TASK GOAL —
Scan the records for "toNat" and copy each line that contains it.

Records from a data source
□ □ □
/-- Why a restore stops: cause, tag and TVAL of its record (R114, R120). Of several marked words it reports the lowest
tag in the first of the ranges that it reads (assumption log 55). -/
def State.restoreFail (s : State) (d space area : Nat) : Option (Nat × Nat × Nat) :=
  let w := s.vnum d space (area + 0x58) 8
  match s.areaPage d space (area + 0x68) .load with
  | some e => some (e, 0, area + 0x68)
  | none =>
    if s.vtag d space (area + 0x68) 8 ≠ 0 then some (0x12, s.vtag d space (area + 0x68) 8, 0)
    else if s.vnum d space (area + 0x68) 8 ≠ 1 then some (0x12, 0, 0)
    else match s.areaFail d space area (1 + (512 * nbits w 32 8 + 4095) / 4096) .load with
      | some (e, va) => some (e, 0, va)
      | none =>
        ((readRanges (s.vnum d space (area + 0x60) 8) (nbits w 0 8) (nbits w 32 8)).find?
          (fun p => decide (s.vtag d space (area + p.1) p.2 ≠ 0))).map (fun p => (0x12, s.vtag d space (area + p.1) p.2, 0))

/-- The slot that a save area describes, on a seat; bits that a register reserves read zero (R4, R32). -/
def State.savedSlot (s : State) (d t : Nat) (r : TaskRec) (q : Seat) : Slot :=
  let g := s.graph d r.graph
  let nd := s.gnode d r.graph r.node
  let area := r.savearea.toNat
  let rd (off : Nat) : Nat := s.vnum d g.space (area + off) 8
  let cnt := rd 0x60
  { pc := BitVec.ofNat 56 (rd 0) &&& ~~~3, preds := BitVec.ofNat 64 (rd 8) &&& 0xFFFF, trapEn := BitVec.ofNat 5 (nbits (rd 0x10) 8 5),
    tvec := BitVec.ofNat 64 (rd 0x18) &&& ~~~3, tcause := BitVec.ofNat 64 (rd 0x20) &&& 0xFFFF,
    tepc := BitVec.ofNat 64 (rd 0x28) &&& ~~~3, tval := BitVec.ofNat 64 (rd 0x30), timer := BitVec.ofNat 64 (rd 0x38),
    timerHit := r.timerHit, handover := r.handover, vshape := BitVec.ofNat 64 (rd 0x40) &&& 0x7F0F,
    hmode := rd 0x48 % 2 == 1, taskw := BitVec.ofNat 64 (rd 0x50) &&& 0xFF03FFFFFFFFFFFF, savearea := r.savearea, space := g.space,
    sbase := q.sbase, scount := nbits (rd 0x58) 0 8, vbase := q.vbase, vcount := nbits (rd 0x58) 32 8,
    msgs := (rangeFrom 0 (cnt % 32)).map (fun i =>
      let w := rd (0x80 + 8 * i); { word := BitVec.ofNat 64 w, sys := decide (w / 2 ^ 48 % 2 ^ 16 < 0x8000) }),
    booked := nbits cnt 16 4, task := t, matrix := nd.role == 1, haulage := nd.role == 2, gang := nd.gang, paired := nd.paired,
    level := nd.kind == 2, rels := if q.core = r.core then r.rels else [], dogFrom := s.now q.core, dogRan := if nd.kind = 1 then 0 else r.ran, run := .out [.over] }

/-- The scalar entry that a save area holds; one still bound to a claim is empty-pending (R118). -/
def State.savedEntry (s : State) (d space area i : Nat) : Entry :=
  let m := s.vnum d space (area + 0x900 + 2 * i) 2
  let po := nbits m 14 1 == 1
  { val := BitVec.ofNat 64 (s.vnum d space (area + 0x500 + 8 * i) 8), full := nbits m 15 1 == 1 && nbits m 13 1 == 0,
    pend := nbits m 13 1 == 1, poison := po, tag := if po then BitVec.ofNat 12 m else 0 }

/-- Step 3: claims, chains, jobs and streams of the task name its new slot. -/
def Core.rebind (k : Core) (space area t : Nat) (q : Seat) : Core :=
  let k1 := { k with
    claims := k.claims.map (fun (p : Nat × Claim) => match p.2.saved with
      | some (sp, a, r) => if p.2.valid && sp == space && a == area then
          (p.1, { p.2 with saved := none, slot := q.slot, reg := q.sbase + r }) else p
      | none => p),
    seq := k.seq.map (fun (j : Job) => if j.task = t then { j with slot := q.slot } else j) }
  let k2 := (rangeFrom 0 16).foldl (fun k i =>
    if (k.chain i).st ≠ .free ∧ (k.chain i).task = t then k.setChain i { k.chain i with slot := q.slot } else k) k1
  (k2.moveStreams (spilledSlot t) q.slot).offDir space area

/-- The trailing slot of a restored pair: its own state, and where it waited for a claim the register as the save area
holds it (R217, R219); where none was kept, the leading slot's (assumption log 51). -/
def TaskRec.trailSlot (r : TaskRec) (lead : Slot) (sbase : Nat) (regs : List Entry) : Slot × List Entry :=
  match r.trail with
  | some (t, es) => ({ t with run := .out [.over], sbase := sbase, msgs := [], booked := 0, task := lead.task, dogFrom := lead.dogFrom },
      es.zipIdx.map (fun p => if p.1.pend then nth p.1 regs p.2 else p.1))
  | none => ({ lead with sbase := sbase, msgs := [], booked := 0 }, regs)

/-- Restore one task on its seat. -/
def State.restoreOne (s : State) (d t : Nat) (r : TaskRec) (q : Seat) : State :=
  let space := (s.graph d r.graph).space
  let area := r.savearea.toNat
  let sl := s.savedSlot d t r q
  let regs := (rangeFrom 0 sl.scount).map (s.savedEntry d space area)
  let bits := s.vnum d space (area + 0xA00) 8
  let s1 := s.occupy q.core q.slot sl regs
  let s2 := (rangeFrom 0 sl.vcount).foldl (fun (x : State) i => x.modCore q.core (fun k => k.setVreg (sl.vbase + i)
    { val := BitVec.ofNat 4096 (s.vnum d space (area + 0x1000 + 512 * i) 512), full := nbits bits i 1 == 1 })) s1
  let names := ((s.core r.core).claims.filter (fun p => p.2.valid && (match p.2.saved with
    | some (sp, a, _) => sp == space && a == area
    | none => false))).map (fun p => claimName r.core p.1 p.2.gen)
  let s3 := if sl.paired then
      let (t, es) := r.trailSlot sl q.sbase2 regs
      (s2.occupy q.core (q.slot + 1) t es).modCore q.core (fun k => k.setPair (q.slot / 2) { bound := names, trail := r.pushed })
    else s2
  let s4 := (s3.modCore r.core (fun k => k.rebind space area t q)).vput d space (area + 0x68) 0
  ((s4.offList d t).setTask d t { r with st := .seated, core := q.core, slot := q.slot, seated := (s.dv d).cycle,
                                         home := false, ended := [], rels := [], timerHit := false, handover := none, trail := none, pushed := [] }).nextAt
    (.claims r.core)

/-- A restore that stops: the task's claims are destroyed, a LOST record is written, and the task is started again or
stays lost (R120). SLOT and CORE of the record name the seat chosen for the restore (R114, assumption log 53). -/
def State.restoreLost (s : State) (d t : Nat) (r : TaskRec) (q : Seat) (f : Nat × Nat × Nat) (home : Bool) : State :=
  let s := if f.1 = 0x0809 then s.noteAt d (s.graph d r.graph).space f.2.2 else s
  let s1 := ((s.dropAway d t r).offList d t).errPut d r.graph r.node
    [2 * 2 ^ 56 + r.word, errWord1 f.1 f.2.1 false true q.slot (s.coreId q.core), 0, f.2.2]
  (s1.loseTask d t { r with core := q.core, slot := q.slot, home := home } f.1).afterEnd d r

/-- A task is restored, or its restore stops. -/
def State.restoreTask (s : State) (d t : Nat) (r : TaskRec) (q : Seat) (home : Bool) : State :=
  match s.restoreFail d (s.graph d r.graph).space r.savearea.toNat with
  | some f => s.restoreLost d t r q f home
  | none => s.restoreOne d t r q

/-- The seat of a gang member that has ended, with its vector window; `again` where its task starts there anew. -/
def State.seatEnded (s : State) (nd : GNode) (q : Seat) (regs : List (Nat × VReg)) (again : Bool) : State :=
  let sl : Slot := { run := .ended, gang := true, sbase := q.sbase, scount := nd.scount, vbase := q.vbase, vcount := nd.vcount,
                     matrix := nd.role == 1, again := again }
  (s.occupy q.core q.slot sl []).modCore q.core (fun k => regs.foldl (fun k p => k.setVreg (q.vbase + p.1) p.2) k)

/-- The four members of a gang take their seats together: spilled ones are restored, one that was killed and starts again
waits in its slot, and the windows of those that have ended move with them (R230). -/
def State.restoreGang (s : State) (d : Nat) (r : TaskRec) (qs : List Seat) : State :=
  let nd := s.gnode d r.graph r.node
  let ms := s.gangTasks d r
  qs.zipIdx.foldl (fun (s : State) p =>
    match ms.find? (fun m => m.2.num % 4 == p.2) with
    | some (t, m) =>
      if m.st = .spilled then
        let fails := (s.restoreFail d (s.graph d m.graph).space m.savearea.toNat).isSome
        let s1 := if fails then s.seatEnded nd p.1 [] nd.idemp else s
        s1.restoreTask d t m p.1 true
      else if m.st = .waiting then
        ((s.seatEnded nd p.1 [] true).setTask d t { m with core := p.1.core, slot := p.1.slot, home := true }).later (.taskPlace d t)
      else s.seatEnded nd p.1 (((r.ended.find? (fun e => e.1 == p.2)).map (·.2)).getD []) false
    | none => s.seatEnded nd p.1 (((r.ended.find? (fun e => e.1 == p.2)).map (·.2)).getD []) false) s

/-- The spill engine restores a spilled task under its hint, or a gang's members together, when no spill of its core
was requested before (R117). -/
def execRestore (d t : Nat) (s : State) : Out :=
  match s.taskRec d t with
  | none => .next s
  | some r => match s.restoreSeats d r with
    | none => .next s
    | some [] => .next s
    | some (q :: qs) => if (q :: qs).any (fun p => (s.core p.core).spilling.isSome) then .next s
      else s.inTurn d t (fun s =>
        .next (if (s.gnode d r.graph r.node).gang then s.restoreGang d r (q :: qs) else s.restoreTask d t r q false))

/-! ### Watchdog and priority (R301, R304) -/

/-- A watchdog runs out: the task is pre-empted as HUNG. -/
def execWatchdogFire (c n : Nat) (s : State) : Out :=
  if s.dogOut c n then .next (s.preempt c n .watchdog) else .next s

/-- The running tasks that may give way to a task of priority 3: within its bands, which of a moving task are those of its `go`,
of lower priority, with a save area (R214, R301). -/
def State.victims (s : State) (d : Nat) (r : TaskRec) : List (Nat × TaskRec) :=
  let cores := if r.st = .spilled ∧ r.home then [r.core]
    else (match r.st, r.carry with
      | .transit, some y => bandCores y.hint y.radius
      | _, _ => bandCores (s.hintOf d r) (s.gnode d r.graph r.node).radius).map (d * 512 + ·)
  (s.dv d).tasks.filter (fun p =>
    let sl := s.slot p.2.core p.2.slot
    p.2.st == .seated && decide ((s.gnode d p.2.graph p.2.node).prio < 3) && cores.contains p.2.core && sl.live
      && decide (sl.task = p.1) && sl.spill.isNone && sl.kill.isNone && decide (sl.savearea ≠ 0))

/-- The victim: the lowest priority, then the latest started. -/
def State.victim (s : State) (d : Nat) (l : List (Nat × TaskRec)) : Option (Nat × TaskRec) :=
  let prio (p : Nat × TaskRec) : Nat := (s.gnode d p.2.graph p.2.node).prio
  (sortBy (fun x y => decide (prio x < prio y) || (prio x == prio y && decide (y.2.seated < x.2.seated))) l).head?

/-- A task of priority 3 that has waited 65,536 cycles has a task pre-empted, at most once in 65,536 cycles. -/
def execTaskPreemptPriority (d t : Nat) (s : State) : Out :=
  match s.taskRec d t with
  | none => .next s
  | some r =>
    let now := (s.dv d).cycle
    if !(s.dv d).arrivals.contains t ∨ (s.gnode d r.graph r.node).prio ≠ 3 ∨ !s.seeks d r ∨ now < max r.since r.lastPreempt + 65536 then .next s
    else match s.victim d (s.victims d r) with
      | none => .next s
      | some (_, v) => .next ((s.setTask d t { r with lastPreempt := now }).preempt v.core v.slot .priority)

end Sys2Proof.Machine
end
□ □ □
RESULT FOR THIS TASK —
  let area := r.savearea.toNat
  let area := r.savearea.toNat
  match s.restoreFail d (s.graph d r.graph).space r.savearea.toNat with
        let fails := (s.restoreFail d (s.graph d m.graph).space m.savearea.toNat).isSome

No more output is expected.